• _Exercise prompt_: Beneath this instruction is a listing. Transcribe from it only the stretch from the line with "b.cfgRead who fid" through the line with "exec (.registerWrite (.fn", both end lines included, exactly as written.

• _Task material_:
-----
/-! ### Writes of BAR0, where the function takes them -/

section
variable {b : Block} {fid : Nat} (hl : b.live = true) (hu : b.fnUp fid = true)
include hl hu

theorem Block.hostStore_bad {off size k : Nat} (h : b.find fid off size = .bad k) (v : Nat) :
    b.hostStore fid off size v = b.badAccess fid off k true := by
  simp [Block.hostStore, hl, hu, h]

theorem Block.hostStore_wide {off size : Nat} (h : b.find fid off size = .wide) (v : Nat) :
    b.hostStore fid off size v = b.wideWrite fid off off v := by
  simp [Block.hostStore, hl, hu, h]

theorem Block.hostStore_word {off size : Nat} (h : b.find fid off size = .word) (v : Nat) :
    b.hostStore fid off size v = b.wordWrite fid off v := by
  simp [Block.hostStore, hl, hu, h]

end

theorem Block.wideWrite_arg (b : Block) (fid at_ : Nat) (k : Fin 4) (v : Nat) :
    b.wideWrite fid at_ (0x100 + 8 * k) v =
      b.modFn fid fun f => { f with args := f.args.set k (BitVec.ofNat 64 v) } := by
  have other : ¬(0x100 + 8 * k.val = 0x28 ∨ 0x100 + 8 * k.val = 0x148 ∨ 0x100 + 8 * k.val = 0x150) := by
    omega
  have below : 0x100 + 8 * k.val < 0x1000 := by omega
  have index : (0x100 + 8 * k.val - 0x100) / 8 = k := by omega
  simp only [Block.wideWrite, other, below, index, if_true, if_false]

/-- `EVT_QUEUE` takes its 16 bits into the shadow copy (R13), which ends a parity error there (R230). -/
theorem Block.wordWrite_evtQueue (b : Block) (fid : Nat) {v : Nat} (h : v < 2 ^ 16) :
    b.wordWrite fid 0x10 v = b.modFn fid fun f =>
      { f with evtQueueSh := BitVec.ofNat 32 v, spoilt := f.spoilt.filter fun o => o != 0x10 } := by
  show (b.recordIf (v / 2 ^ 16 != 0) fid 0x10).modFn fid (fun f =>
      { f with evtQueueSh := BitVec.ofNat 32 (v % 2 ^ 16), spoilt := f.spoilt.filter fun o => o != 0x10 }) = _
  rw [Nat.div_eq_of_lt h, Nat.mod_eq_of_lt h]
  rfl

/-! ### Configuration space -/

theorem Block.cfgRead_there {b : Block} {fid : Nat} (hp : b.phase = .running)
    (h : b.fnThere fid = true) (who : Accessor) (addr : Nat) :
    b.cfgRead who fid addr = b.emit (.regData who addr (b.cfgWord fid addr)) := by
  simp [Block.cfgRead, Block.cfgRetry_of_fnThere h, hp, h]

theorem Block.cfgWord_deviceId (b : Block) (hl : HostId) (f : FnId) :
    b.cfgWord (fidOf hl f) 17 = if f.val = 0 then 0x6416 else 0x6417 := by
  simp [Block.cfgWord]

theorem Block.cfgStore_d3hot {b : Block} {fid : Nat} (hp : b.phase = .running)
    (h : b.fnThere fid = true) (who : Accessor) :
    b.cfgStore who fid 5 3 = b.modFn fid fun f => { f with d3hot := true } := by
  simp [Block.cfgStore, Block.cfgRetry_of_fnThere h, hp, h, Block.setPower]

end Sys2Proof.Machine
end

section
/-! ## Accesses as commands

The outcomes of an access that changes one function, that answers, and that is refused. -/

namespace Sys2Proof.Machine

theorem exec_registerWrite_fn (hl : HostId) (f : FnId) (addr size : Nat) (v : BitVec 64) (s : State) :
    exec (.registerWrite (.fn hl f) addr size v) s =
      runR (fun b => b.hostStore (fidOf hl f) addr size (v.toNat % 256 ^ size)) s := rfl

theorem exec_registerWrite_cfg (hl : HostId) (f : FnId) (addr size : Nat) (v : BitVec 64)
    (s : State) : exec (.registerWrite (.cfg hl f) addr size v) s =
      runR (fun b => b.cfgStore (.cfg hl f) (fidOf hl f) addr v.toNat) s := rfl

theorem exec_reservedRead_fn (hl : HostId) (f : FnId) (addr size : Nat) (s : State) :
    exec (.reservedRead (.fn hl f) addr size) s =
      runR (fun b => b.hostRead (.fn hl f) (fidOf hl f) addr size) s := rfl

theorem exec_reservedRead_cfg (hl : HostId) (f : FnId) (addr size : Nat) (s : State) :
    exec (.reservedRead (.cfg hl f) addr size) s =
      runR (fun b => b.cfgRead (.cfg hl f) (fidOf hl f) addr) s := rfl

/-- The lower half of `TIME` is read as any other register is. -/
theorem exec_lowerHalfRead_time (hl : HostId) (f : FnId) (s : State) :
    exec (.lowerHalfRead (.fn hl f) 0x28) s =
      runR (fun b => b.hostRead (.fn hl f) (fidOf hl f) 0x28 4) s := rfl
-----
• _Exercise solution_:
    b.cfgRead who fid addr = b.emit (.regData who addr (b.cfgWord fid addr)) := by
  simp [Block.cfgRead, Block.cfgRetry_of_fnThere h, hp, h]

theorem Block.cfgWord_deviceId (b : Block) (hl : HostId) (f : FnId) :
    b.cfgWord (fidOf hl f) 17 = if f.val = 0 then 0x6416 else 0x6417 := by
  simp [Block.cfgWord]

theorem Block.cfgStore_d3hot {b : Block} {fid : Nat} (hp : b.phase = .running)
    (h : b.fnThere fid = true) (who : Accessor) :
    b.cfgStore who fid 5 3 = b.modFn fid fun f => { f with d3hot := true } := by
  simp [Block.cfgStore, Block.cfgRetry_of_fnThere h, hp, h, Block.setPower]

end Sys2Proof.Machine
end

section
/-! ## Accesses as commands

The outcomes of an access that changes one function, that answers, and that is refused. -/

namespace Sys2Proof.Machine

theorem exec_registerWrite_fn (hl : HostId) (f : FnId) (addr size : Nat) (v : BitVec 64) (s : State) :
    exec (.registerWrite (.fn hl f) addr size v) s =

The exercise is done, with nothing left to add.